# [WORK ORDER]
Below are records; reproduce exactly the lines from the one that has "def jobWaits : State" through the one that has "none did. -/", ends included, and nothing more.

# [INPUT FOR THIS TASK]
-- ==== Sys2Proof/Tests/Slice0.lean ====
section
/-! SUPPORT. Tests: the syntax check on an ill-formed term of each kind, worked examples of the spec, single steps, and for each
statement with hypotheses a state and operands that meet them. -/

set_option Elab.async false

namespace Sys2Proof.Tests

open Sys2Proof Sys2Proof.Machine

/-! ## States -/

/-- Values that many commands read, listed so that a test finds them at once; each is the default or a plain setting. -/
def usual : List (Key × Nat) :=
  [(Obj.deviceId, 254)] ++ ([Obj.role, Obj.groupState, Obj.groupEpoch, Obj.powerState, Obj.governorSkip, Obj.requestsServed, Obj.requestsRefused,
    Obj.poweredSeconds, Obj.attention 0, Obj.attention 1, Obj.attentionMask 0, Obj.attentionMask 1] ++ (List.range 4).map Obj.slotState).map (·, 0)

/-- A device that has booted: READY, in L0, every island running, both ports up, four tenants on port 0. -/
def ready : State :=
  { State.reset with dev := { Dev.reset with
      objs := usual
      islands := []
      boot := { BootState.reset with stage := 4 }
      dram := { StackState.reset with off := false }
      host := { HostState.reset with ports := [⟨6, 8, true, true, false, 4⟩, ⟨6, 8, true, true, false, 0⟩] } } }

/-- A state with an object at a value. -/
def withObj (s : State) (k : Key) (v : Nat) : State := { s with dev := { s.dev with objs := put s.dev.objs k v } }

def withObjs (s : State) (l : List (Key × Nat)) : State := l.foldl (fun s p => withObj s p.1 p.2) s

/-- The membership of a device in a group of the manager, the standby and workers 2 and 3. -/
def memberOf (id role : Nat) : Membership :=
  ⟨5, id, role, [0, 1, 2, 3], 2, if id = 0 then 0xFF else 0, if id = 0 then [1, 2, 3] else [], if id = 0 then 0 else 1,
    if id = 0 then [(1, 0, 0xFF, 1), (2, 1, 0xFF, 1), (3, 2, 0xFF, 1)] else [(0, 0, 0xFF, 1)], [0], []⟩

/-- A member of a formed group, epoch 5. -/
def member (id role : Nat) : State :=
  let s := withObjs ready [(Obj.role, role), (Obj.deviceId, id), (Obj.groupState, 2), (Obj.groupEpoch, 5), (Obj.workerCount, 2)]
  { s with dev := { s.dev with group := { GroupRec.reset with membership := some (memberOf id role) } } }

def manager : State := member 0 1

def worker : State := member 2 3

def hostA : Origin := ⟨.portA, 0⟩
def hostB : Origin := ⟨.portB, 0⟩
def bmc : Origin := ⟨.mgmt, 0⟩
def tenant3 : Origin := ⟨.portA, 4⟩

/-- A request of a caller on an object, with a payload. -/
def req (o : Origin) (index sub : Nat) (payload : List Byte) : Req := ⟨o, 0x2A, 254, 0, index, sub, 0, 0, 0, 0, payload⟩

/-- The state after a command that completes. -/
def after (c : Instr) (s : State) : State :=
  match exec c s with
  | .next t => t
  | _ => s

/-! ## 02 -/

/-- A request to read EDGE_SHARE_LIMIT. -/
def readReq : Req := req hostA 0x5000 4 []

/-- The same object read by a tenant's function, of an object tenants may not see. -/
def blindReq : Req := req tenant3 0x5000 4 []

/-- The manager's path has claimed the range of 0x5000. -/
def claimed : State := withObj ready (Obj.rangeOwner 5) 3

/-- A class P write waits. -/
def storing (k : Key) (v : Nat) : State :=
  { ready with dev := { ready.dev with dict := { ready.dev.dict with persist := [⟨req hostA k.index k.sub [], 2, k, v, [], false⟩] } } }

/-- A session is open. -/
def withSession (s : State) (x : Session) : State :=
  { s with dev := { s.dev with dict := { s.dev.dict with sessions := [x] } } }

/-- A request of session 7 of the host's path. -/
def sessionReq (arg : Nat) (payload : List Byte) : Req := { req hostA 0 0 payload with tenant := 7, arg := arg }

def loadRequestWrite (declared : Nat) (data : List Byte) : Session := ⟨7, hostA, true, Obj.loadRequest, declared, data, 0⟩

/-- The word of CTRL that starts a request, and a header that reads EDGE_SHARE_LIMIT. -/
def readHeader : List Byte := reqHeader 1 readReq

/-- The host's window with a request parked in it. -/
def parkedWindow : State :=
  { ready with dev := { ready.dev with dict := { ready.dev.dict with
      windows := [(⟨0, 0⟩, { Window.reset with busy := true, parked := true })]
      parked := [⟨req hostA 0x2200 1 [], 1, 0xAC, false⟩] } } }

def booting : State := { ready with dev := { ready.dev with boot := { ready.dev.boot with stage := 3 } } }

/-! ## 01, 17, 18 -/

/-- A transfer across the seam, and one to a row of a stopped half. -/
def crossing : MeshTransfer := ⟨.core 0, .core 52, 3, 1, 256, 2⟩

def withIslands (s : State) (l : List (Nat × IslandCond)) : State := { s with dev := { s.dev with islands := l } }

/-- Thermal domain 0 on the ladder. -/
def withDomain (s : State) (d : ThermDomain) : State :=
  { s with dev := { s.dev with power := { s.dev.power with domains := d :: s.dev.power.domains.drop 1 } } }

/-- Input power has been over the cap for the whole window of the governor. -/
def overCap (g since : Nat) : State :=
  let s := withObjs ready [(Obj.governorSkip, g), (Obj.powerCapW, 600)]
  { s with dev := { s.dev with power := { s.dev.power with samples := List.replicate 100 700000, sinceChange := since } } }

/-- Far below the cap. -/
def underCap (g since : Nat) : State :=
  let s := withObjs ready [(Obj.governorSkip, g), (Obj.powerCapW, 600)]
  { s with dev := { s.dev with power := { s.dev.power with samples := List.replicate 100 300000, sinceChange := since } } }

def withHk (s : State) (x : HkHalf) : State := { s with dev := { s.dev with hk := [x, .reset] } }

/-! ## 15, 14, 07 -/

/-- A transfer of two bytes from the host into a window of the owner 0x400, and one to the host. -/
def descIn : DmaDesc := ⟨0, 0, 0, 0, false, false, false, 0, 1, 0x1000, 0, 2, 0, 77⟩
def descOut : DmaDesc := { descIn with dir := 1, src := 0, dst := 0x2000 }
def descLoop : DmaDesc := { descIn with dir := 2, src := 0, dst := 1 }

/-- Channel 3 of port 0 with a window of 4 KiB. -/
def withChan (x : DmaChan) (windows : Bool) : State :=
  let s := withObjs ready [(Obj.dmaAssign 3, 0x400), (Obj.dmaGo0 3, 0x12), (Obj.dmaBytesRead, 0), (Obj.dmaTransfers, 0), (Obj.dmaDoneCount 3, 0)]
  { s with dev := { s.dev with
      dma := [(3, x)]
      host := { s.dev.host with windows := if windows then [⟨0x400, 0, false, 0, 4096, 0x300000000⟩] else [] } } }

def chanWaits (d : DmaDesc) : DmaChan := { DmaChan.reset with running := some (0, d) }

def chanRuns (d : DmaDesc) (bytes : List DmaByte) : DmaChan := { chanWaits d with started := true, bytes := bytes }

/-- An array in service with a slice out for calibration. -/
def inService : Arr := { Arr.manufactured Ident.reset 5 with state := 2, slot := 0, outPos := some 32, programs := 1 }

def withArr (s : State) (a : Nat) (x : Arr) : State := { s with dev := { s.dev with arrs := [(a, x)] } }

/-! ## 03, 04, 06 -/

def job : MvmJob := ⟨0, 0, 0, 1, 0, 0, 0, 0, 1, false, false, false, 3, 0, 0, [some 1], 0, 2, 4, [], false⟩

/-- Facet 0's part of a run, with its first pass to come. -/
def facetPart : FacetRun := ⟨0, 0, [some 1], List.replicate 8 0, [], false, true, none, [], [], 0, [], [], [], [], [], false⟩

def run (parts : List FacetRun) : Run := ⟨7, job, false, parts, List.replicate 8 0, [], [], false, false, false, false, false, false, false, 0⟩

def withEngine (s : State) (x : Engine) : State := { s with dev := { s.dev with engines := [(0, x)] } }

/-- A job waits; a run's first phase is on facet 0; a run is complete. -/
def jobWaits : State := withEngine ready { Engine.reset with queue := [job] }
def phaseRuns : State := withEngine ready { Engine.reset with runs := [run [facetPart]], phases := [(0, [⟨7, 0, 0, [(0, 1)]⟩])] }
def runDone : State := withEngine ready { Engine.reset with runs := [run [{ facetPart with hiDone := true }]] }

/-- A window in which pair 3 saturated, and one in which none did. -/
def flagged : WindowEnd := ⟨0, 0, [⟨3, 127, true⟩], List.replicate 8 0, List.replicate 8 0, []⟩
def clear : WindowEnd := ⟨0, 0, [⟨3, 5, false⟩], List.replicate 8 0, List.replicate 8 0, []⟩

def recompute : Recompute := ⟨7, 0, 3, false⟩
def readingGolden : State := withEngine ready { Engine.reset with runs := [run [facetPart]], reading := [recompute] }
def goldenHere : State := withEngine ready { Engine.reset with runs := [run [facetPart]], arrived := [recompute] }

/-- An op of slot 0 whose program holds no records. -/
def ctx : OpCtx := ⟨0, 0, 0, 1, 0, 1, 0, 0xFFFF, 0xFFFF, true, []⟩

def withStep (s : State) (x : StepState) : State := { s with dev := { s.dev with step := x } }

def cimArgs : CimArgs := ⟨0, 3, 3, 4, false, false, false, 0, 0⟩

def stepHead1 : StepHead := ⟨9, 5, 0, 1, 1, 1, 1, 1, 0, 0, 0, 100⟩
def lane1 : Lane := ⟨4, 1, 0, 0, 0, 0, 12, 1, 0, 55, 0, 0⟩
def body1 : StepBody := ⟨[lane1], [⟨0, 1, 0⟩], [⟨6, 1, 33⟩], [], [55]⟩

/-- A worker in a step with one decode lane of slot 0, of a variant. -/
def stepping : State := withStep worker { StepState.reset with running := some (stepHead1, body1) }

/-- Slot 0 places its one slice on engine 0. -/
def placementBytes : List Byte :=
  toLE 2 1 ++ toLE 2 0 ++ toLE 4 1 ++ List.replicate 24 0 ++
    (toLE 2 1 ++ toLE 1 0 ++ toLE 1 0 ++ toLE 4 32 ++ toLE 4 2 ++ toLE 4 0) ++ (toLE 2 0 ++ toLE 1 1 ++ toLE 1 0 ++ toLE 4 0 ++ toLE 4 0 ++ toLE 4 0)

/-- A program of one op of an opcode, with no buffers. -/
def oneOp (opcode : Nat) : List Byte := toLE 4 1 ++ toLE 2 0 ++ List.replicate 26 0 ++ (toLE 1 opcode ++ List.replicate 31 0)

/-- Two ops, the second of which reads what the first writes. -/
def twoOps : List Byte :=
  toLE 4 2 ++ toLE 2 0 ++ List.replicate 26 0 ++ ([0x20, 0, 0, 0, 0, 0, 1, 0] ++ List.replicate 24 0) ++ ([0x20, 0, 0, 0, 0, 0, 2, 0, 1, 0] ++ List.replicate 22 0)

def withSections (s : State) (l : List (Nat × List Byte)) : State := { s with dev := { s.dev with slots := ⟨l⟩ :: s.dev.slots.drop 1 } }

def collPart : CollPart := ⟨3, 9, 0, 0, 0, 0, false, []⟩

/-! ## 08 -/

def withDoms (s : State) (l : List (Key × List Byte)) : State :=
  { s with dev := { s.dev with doms := l.map (fun p => (p.1, ⟨1, p.2⟩)) } }

def withLoad (s : State) (l : LoadRun) : State := { s with dev := { s.dev with res := { s.dev.res with load := some l } } }

/-- A request to load slot 1 from the host, no golden image. -/
def loadBytes : List Byte := toLE 1 1 ++ List.replicate 63 0

def loadRequested : State := withDoms ready [(Obj.loadRequest, loadBytes)]

/-- A load of slot 0 of a Bolt with one section, SHAPE of four bytes for every die. -/
def sectionBytes : List Byte := [1, 2, 3, 4]

def loadHeader : List Byte := List.replicate 26 0 ++ toLE 2 1 ++ List.replicate 36 0

def loadTable : List Byte := toLE 1 2 ++ toLE 1 0 ++ toLE 2 0xFFFF ++ toLE 4 0 ++ toLE 8 0 ++ toLE 8 4 ++ List.replicate 8 0

def loadManifest : List Byte := List.replicate 64 0 ++ Config.sha512 sectionBytes

def loading (source : Nat) (todo : List Nat) (mode : Nat) : LoadRun :=
  { loadRunOf [] 0 0 with source := source, link := if source = 1 then 5 else 0, mode := mode, todo := todo
                          got := [(0, loadHeader), (1, loadManifest), (0xFF, loadTable)] }

/-- A load of slot 0 from its own golden image is to program facet 3 on itself. -/
def facetLoad : LoadRun := { loadRunOf [] 0 0 with source := 2, mode := 3, slot := 0, arrays := [(3, 3)] }
def programming : State := withLoad (withArr ready 3 { inService with state := 1 }) facetLoad

def programResult : ProgramResult := ⟨3, false, [], []⟩

/-- Facet 3 of slot 0 is SUSPECT, no spare of its core is free, and its golden image is here. -/
def suspectFacet : State :=
  let s := withSections (withArr ready 3 { inService with state := 5, slot := 0 }) [(0x14, [1])]
  { s with dev := { s.dev with arrs := s.dev.arrs ++ (List.range 4).map (fun n => (0x8000 + n, { inService with state := 9, slot := 0xFF })) } }

/-! ## 09 to 11 -/

/-- An entry that decodes, of tenant 3 on slot 0, with index 4 and generation 1. -/
def entry : Entry :=
  { index := 4, generation := 1, tenant := 3, slot := 0, state := 4, resume := 0, priority := 2, hard := false, failPolicy := false
    retain := false, wide := false, late := false, basePriority := 2, hold := 0, cause := 0, variant := 0, pin := false, k := 0
    wantK := 0, version := 0, budget := 0x7FFFFFFF, committed := 12, tentative := 12, promptLen := 4, prefilled := 4, maxNew := 100
    pages := [7], seed := 0, hostTag := 5, grammarId := 0, grammarKind := 0, grammar := ⟨0, [], 0⟩, image := 0, temperature := 0
    topK := 0, topP := 0, minP := 0, stopToken := 0, numeric := 0, zeroRun := 0, waited := 0, laneStep := 0, wideRatio := 0
    charged := 0, lateTokens := 0, intakeSeq := 1, log := [], encode := false, windowInput := false, inputAddr := 0, outputAddr := 0
    outputLen := 0, forkHandle := 0, forkLength := 0, forkPages := [], forkFrom := 0, reserved := false, holdAsked := false
    resumeAsked := false, releaseAsked := false, mvms := [], draftLen := 0, draftPages := 0, output := [], frozen := false }

/-- The workers 2 and 3 hold the two dies of one Bolt in slot 0. -/
def holder (d : Nat) : SlotHeld := ⟨d + 2, 0, 3, d, 11, 1, 2, 16, 100, 0, [], [], []⟩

# [OUTPUT OF THE EXERCISE]
def jobWaits : State := withEngine ready { Engine.reset with queue := [job] }
def phaseRuns : State := withEngine ready { Engine.reset with runs := [run [facetPart]], phases := [(0, [⟨7, 0, 0, [(0, 1)]⟩])] }
def runDone : State := withEngine ready { Engine.reset with runs := [run [{ facetPart with hiDone := true }]] }

/-- A window in which pair 3 saturated, and one in which none did. -/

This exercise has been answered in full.